(Dataset entries)
■ ■ ■ ■ ■

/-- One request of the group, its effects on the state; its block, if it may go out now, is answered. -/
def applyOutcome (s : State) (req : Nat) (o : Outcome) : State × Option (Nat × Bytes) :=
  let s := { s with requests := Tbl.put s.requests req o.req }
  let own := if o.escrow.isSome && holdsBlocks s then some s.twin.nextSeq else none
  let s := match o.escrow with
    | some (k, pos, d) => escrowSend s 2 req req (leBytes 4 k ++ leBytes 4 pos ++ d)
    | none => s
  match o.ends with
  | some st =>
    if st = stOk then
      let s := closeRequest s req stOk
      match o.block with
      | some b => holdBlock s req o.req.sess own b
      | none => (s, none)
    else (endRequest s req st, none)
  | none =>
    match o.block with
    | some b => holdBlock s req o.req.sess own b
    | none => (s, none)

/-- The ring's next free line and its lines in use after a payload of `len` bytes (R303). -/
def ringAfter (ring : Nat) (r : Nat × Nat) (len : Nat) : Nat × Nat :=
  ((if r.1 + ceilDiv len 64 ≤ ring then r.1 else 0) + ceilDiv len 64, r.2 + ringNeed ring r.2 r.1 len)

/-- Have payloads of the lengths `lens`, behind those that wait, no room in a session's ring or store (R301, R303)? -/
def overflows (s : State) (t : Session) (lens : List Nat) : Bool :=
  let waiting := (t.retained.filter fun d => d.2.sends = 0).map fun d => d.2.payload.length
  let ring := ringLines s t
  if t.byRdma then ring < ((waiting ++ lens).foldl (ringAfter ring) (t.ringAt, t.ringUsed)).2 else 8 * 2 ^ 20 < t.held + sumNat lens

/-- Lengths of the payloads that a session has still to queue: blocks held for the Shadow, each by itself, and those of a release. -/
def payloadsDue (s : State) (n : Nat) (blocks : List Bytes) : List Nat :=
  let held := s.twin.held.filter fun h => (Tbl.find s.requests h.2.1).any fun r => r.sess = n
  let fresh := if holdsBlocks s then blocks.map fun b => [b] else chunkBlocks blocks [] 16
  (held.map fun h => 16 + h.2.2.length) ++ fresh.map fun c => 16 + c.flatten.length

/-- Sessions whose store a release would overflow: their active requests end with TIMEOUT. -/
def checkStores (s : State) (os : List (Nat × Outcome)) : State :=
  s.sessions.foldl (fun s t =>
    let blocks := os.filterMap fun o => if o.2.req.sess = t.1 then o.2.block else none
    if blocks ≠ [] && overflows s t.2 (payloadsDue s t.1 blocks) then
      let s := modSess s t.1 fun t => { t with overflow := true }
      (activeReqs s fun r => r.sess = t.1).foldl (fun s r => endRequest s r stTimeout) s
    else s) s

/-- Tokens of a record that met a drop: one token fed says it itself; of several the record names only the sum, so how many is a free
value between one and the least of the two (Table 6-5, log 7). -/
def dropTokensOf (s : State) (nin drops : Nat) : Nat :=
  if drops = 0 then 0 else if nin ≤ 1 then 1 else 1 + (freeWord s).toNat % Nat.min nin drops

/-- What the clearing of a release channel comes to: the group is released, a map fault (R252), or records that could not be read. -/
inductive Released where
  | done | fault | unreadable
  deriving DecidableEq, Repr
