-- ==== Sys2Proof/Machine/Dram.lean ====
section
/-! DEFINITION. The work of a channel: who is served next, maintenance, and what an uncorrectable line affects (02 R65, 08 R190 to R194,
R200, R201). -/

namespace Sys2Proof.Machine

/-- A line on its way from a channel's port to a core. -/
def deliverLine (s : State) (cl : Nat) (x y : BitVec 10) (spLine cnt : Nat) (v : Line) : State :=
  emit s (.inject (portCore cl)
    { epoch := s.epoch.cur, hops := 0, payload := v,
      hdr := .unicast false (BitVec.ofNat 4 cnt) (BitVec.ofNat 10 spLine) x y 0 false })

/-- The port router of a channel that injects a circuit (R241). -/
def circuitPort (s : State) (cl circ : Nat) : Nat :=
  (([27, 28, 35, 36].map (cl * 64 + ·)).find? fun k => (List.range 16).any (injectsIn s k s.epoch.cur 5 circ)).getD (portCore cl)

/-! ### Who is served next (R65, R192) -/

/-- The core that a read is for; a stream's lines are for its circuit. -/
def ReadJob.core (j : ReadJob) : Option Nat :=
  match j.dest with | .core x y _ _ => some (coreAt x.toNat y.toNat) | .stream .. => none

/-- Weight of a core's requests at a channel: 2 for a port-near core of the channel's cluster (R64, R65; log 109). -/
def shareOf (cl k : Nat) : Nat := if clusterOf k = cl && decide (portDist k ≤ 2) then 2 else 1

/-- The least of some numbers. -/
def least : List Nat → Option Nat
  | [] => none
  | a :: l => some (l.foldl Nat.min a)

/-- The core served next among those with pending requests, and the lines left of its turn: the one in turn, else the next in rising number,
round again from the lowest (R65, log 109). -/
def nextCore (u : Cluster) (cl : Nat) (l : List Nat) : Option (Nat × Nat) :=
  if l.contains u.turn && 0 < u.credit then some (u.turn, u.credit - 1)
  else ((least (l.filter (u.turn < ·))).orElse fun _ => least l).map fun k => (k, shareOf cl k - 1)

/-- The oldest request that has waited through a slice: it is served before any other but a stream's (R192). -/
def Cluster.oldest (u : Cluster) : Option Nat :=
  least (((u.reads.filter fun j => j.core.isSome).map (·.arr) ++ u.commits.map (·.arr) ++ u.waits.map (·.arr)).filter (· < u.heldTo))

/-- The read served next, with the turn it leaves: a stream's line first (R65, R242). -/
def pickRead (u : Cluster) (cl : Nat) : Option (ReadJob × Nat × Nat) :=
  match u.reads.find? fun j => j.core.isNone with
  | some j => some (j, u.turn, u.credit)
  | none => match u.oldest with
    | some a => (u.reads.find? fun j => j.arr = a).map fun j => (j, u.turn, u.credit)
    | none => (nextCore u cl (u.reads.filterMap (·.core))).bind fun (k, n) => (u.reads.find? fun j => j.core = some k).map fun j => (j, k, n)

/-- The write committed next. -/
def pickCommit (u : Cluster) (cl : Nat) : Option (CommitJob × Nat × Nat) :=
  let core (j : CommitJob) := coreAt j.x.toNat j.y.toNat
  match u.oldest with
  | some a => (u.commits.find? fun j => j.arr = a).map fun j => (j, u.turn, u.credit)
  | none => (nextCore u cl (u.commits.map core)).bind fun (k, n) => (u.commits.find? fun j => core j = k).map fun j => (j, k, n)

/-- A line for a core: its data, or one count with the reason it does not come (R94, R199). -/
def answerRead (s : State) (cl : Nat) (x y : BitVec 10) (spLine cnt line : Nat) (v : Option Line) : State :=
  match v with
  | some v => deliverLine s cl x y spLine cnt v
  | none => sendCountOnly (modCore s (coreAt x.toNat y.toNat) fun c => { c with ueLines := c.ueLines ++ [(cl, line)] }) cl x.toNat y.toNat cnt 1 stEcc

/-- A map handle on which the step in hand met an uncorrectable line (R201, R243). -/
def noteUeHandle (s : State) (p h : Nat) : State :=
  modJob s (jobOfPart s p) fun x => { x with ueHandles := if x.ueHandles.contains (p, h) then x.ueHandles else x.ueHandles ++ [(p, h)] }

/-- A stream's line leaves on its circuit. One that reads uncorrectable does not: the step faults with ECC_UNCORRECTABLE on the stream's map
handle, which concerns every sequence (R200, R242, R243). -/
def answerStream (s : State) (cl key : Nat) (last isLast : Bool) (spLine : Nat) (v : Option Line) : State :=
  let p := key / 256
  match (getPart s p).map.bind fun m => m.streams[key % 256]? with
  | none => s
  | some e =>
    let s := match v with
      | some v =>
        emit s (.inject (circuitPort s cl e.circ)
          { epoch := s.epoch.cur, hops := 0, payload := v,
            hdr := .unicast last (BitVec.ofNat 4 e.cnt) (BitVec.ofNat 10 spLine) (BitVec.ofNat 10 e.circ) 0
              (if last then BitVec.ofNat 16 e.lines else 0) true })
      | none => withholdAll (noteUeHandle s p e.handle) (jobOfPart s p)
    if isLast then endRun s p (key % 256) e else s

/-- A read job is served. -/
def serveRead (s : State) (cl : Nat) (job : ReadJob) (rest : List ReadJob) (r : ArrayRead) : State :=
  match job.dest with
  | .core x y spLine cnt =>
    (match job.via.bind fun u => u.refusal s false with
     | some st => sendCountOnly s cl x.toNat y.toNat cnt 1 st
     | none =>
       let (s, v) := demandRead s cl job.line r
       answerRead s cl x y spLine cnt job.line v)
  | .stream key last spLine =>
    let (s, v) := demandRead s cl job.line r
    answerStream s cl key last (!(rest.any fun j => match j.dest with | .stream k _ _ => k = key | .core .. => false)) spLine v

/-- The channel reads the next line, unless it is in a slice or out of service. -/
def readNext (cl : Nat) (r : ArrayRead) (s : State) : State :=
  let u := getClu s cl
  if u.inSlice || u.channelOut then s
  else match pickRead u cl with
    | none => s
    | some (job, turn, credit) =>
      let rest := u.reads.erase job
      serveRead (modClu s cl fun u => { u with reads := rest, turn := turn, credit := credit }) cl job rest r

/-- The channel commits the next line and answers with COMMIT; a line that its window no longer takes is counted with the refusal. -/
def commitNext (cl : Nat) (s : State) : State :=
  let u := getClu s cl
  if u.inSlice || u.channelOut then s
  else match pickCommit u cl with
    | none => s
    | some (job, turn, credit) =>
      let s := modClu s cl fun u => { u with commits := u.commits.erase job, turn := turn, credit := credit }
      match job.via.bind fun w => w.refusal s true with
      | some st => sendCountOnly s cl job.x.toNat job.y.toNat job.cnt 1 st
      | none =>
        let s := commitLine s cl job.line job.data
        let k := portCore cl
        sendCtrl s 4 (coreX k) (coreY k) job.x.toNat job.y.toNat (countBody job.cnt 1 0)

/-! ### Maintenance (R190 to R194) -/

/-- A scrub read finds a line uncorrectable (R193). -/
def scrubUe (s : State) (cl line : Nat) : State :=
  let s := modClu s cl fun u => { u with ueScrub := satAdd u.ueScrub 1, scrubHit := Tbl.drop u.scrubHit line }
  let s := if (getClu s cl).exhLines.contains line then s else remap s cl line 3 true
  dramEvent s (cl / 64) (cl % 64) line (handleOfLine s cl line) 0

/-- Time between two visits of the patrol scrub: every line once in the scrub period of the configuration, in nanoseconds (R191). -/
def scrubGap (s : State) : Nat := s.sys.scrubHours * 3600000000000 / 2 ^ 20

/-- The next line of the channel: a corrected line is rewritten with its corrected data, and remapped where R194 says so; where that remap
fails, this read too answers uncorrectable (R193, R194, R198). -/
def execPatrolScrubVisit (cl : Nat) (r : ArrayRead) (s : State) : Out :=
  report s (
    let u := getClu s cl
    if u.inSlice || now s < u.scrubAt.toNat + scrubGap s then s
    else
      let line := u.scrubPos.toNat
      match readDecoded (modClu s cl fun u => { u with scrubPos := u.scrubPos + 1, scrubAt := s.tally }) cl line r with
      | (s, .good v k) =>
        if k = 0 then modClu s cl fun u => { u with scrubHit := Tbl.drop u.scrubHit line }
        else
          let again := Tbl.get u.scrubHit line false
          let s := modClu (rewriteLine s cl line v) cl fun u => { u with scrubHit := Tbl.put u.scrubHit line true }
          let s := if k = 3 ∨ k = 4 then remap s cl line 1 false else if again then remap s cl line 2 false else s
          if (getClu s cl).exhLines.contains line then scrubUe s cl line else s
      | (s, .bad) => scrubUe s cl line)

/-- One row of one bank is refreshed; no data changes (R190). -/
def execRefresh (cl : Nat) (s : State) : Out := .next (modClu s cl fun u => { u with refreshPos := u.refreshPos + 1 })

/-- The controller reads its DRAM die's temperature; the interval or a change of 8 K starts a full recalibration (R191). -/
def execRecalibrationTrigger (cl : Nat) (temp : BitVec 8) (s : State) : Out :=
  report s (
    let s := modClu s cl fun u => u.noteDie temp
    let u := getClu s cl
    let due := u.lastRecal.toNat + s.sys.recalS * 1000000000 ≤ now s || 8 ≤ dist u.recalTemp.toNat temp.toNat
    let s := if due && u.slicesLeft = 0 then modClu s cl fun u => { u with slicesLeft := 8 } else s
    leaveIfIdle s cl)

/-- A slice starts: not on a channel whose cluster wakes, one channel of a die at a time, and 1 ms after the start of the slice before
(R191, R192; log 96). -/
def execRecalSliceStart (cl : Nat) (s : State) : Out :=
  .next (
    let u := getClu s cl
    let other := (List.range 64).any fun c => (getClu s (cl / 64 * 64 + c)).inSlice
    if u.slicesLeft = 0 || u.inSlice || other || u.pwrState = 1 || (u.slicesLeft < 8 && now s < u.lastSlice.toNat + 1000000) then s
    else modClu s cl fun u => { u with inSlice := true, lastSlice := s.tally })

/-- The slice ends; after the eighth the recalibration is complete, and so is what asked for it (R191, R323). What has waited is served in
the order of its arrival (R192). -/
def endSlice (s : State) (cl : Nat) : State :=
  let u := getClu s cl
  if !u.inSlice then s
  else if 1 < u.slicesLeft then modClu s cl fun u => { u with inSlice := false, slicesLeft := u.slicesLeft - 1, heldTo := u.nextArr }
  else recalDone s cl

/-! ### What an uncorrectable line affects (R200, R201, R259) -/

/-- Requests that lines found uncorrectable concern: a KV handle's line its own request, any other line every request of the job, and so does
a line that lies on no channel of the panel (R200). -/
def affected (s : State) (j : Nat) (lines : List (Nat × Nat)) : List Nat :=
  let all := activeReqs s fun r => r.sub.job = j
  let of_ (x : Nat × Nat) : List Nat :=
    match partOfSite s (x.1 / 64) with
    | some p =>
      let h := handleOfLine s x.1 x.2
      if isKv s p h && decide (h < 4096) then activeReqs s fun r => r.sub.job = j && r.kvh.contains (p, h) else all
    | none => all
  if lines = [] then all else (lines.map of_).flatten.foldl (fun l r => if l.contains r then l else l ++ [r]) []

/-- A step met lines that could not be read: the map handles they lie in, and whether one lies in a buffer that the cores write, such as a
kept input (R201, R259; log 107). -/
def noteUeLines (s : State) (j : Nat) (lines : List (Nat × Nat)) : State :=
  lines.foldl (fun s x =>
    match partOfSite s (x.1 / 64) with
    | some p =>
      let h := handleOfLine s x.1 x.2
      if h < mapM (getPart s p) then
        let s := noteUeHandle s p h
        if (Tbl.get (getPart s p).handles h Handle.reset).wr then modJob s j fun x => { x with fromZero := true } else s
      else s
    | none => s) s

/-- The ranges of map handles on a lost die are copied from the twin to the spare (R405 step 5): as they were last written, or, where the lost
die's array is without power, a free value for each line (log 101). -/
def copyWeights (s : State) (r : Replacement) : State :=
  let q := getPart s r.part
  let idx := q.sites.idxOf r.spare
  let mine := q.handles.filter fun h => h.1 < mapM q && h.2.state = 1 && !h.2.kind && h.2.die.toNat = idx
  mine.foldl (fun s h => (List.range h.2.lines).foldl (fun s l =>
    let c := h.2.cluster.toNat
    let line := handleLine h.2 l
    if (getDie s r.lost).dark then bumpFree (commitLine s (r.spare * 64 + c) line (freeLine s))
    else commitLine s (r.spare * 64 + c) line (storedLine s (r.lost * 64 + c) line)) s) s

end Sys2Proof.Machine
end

■ ■ ■ ■ ■

> _Task to carry out_: Go through the entries above and count each line that contains the string "Option". Reply only with the total.

> _Exercise solution_: 9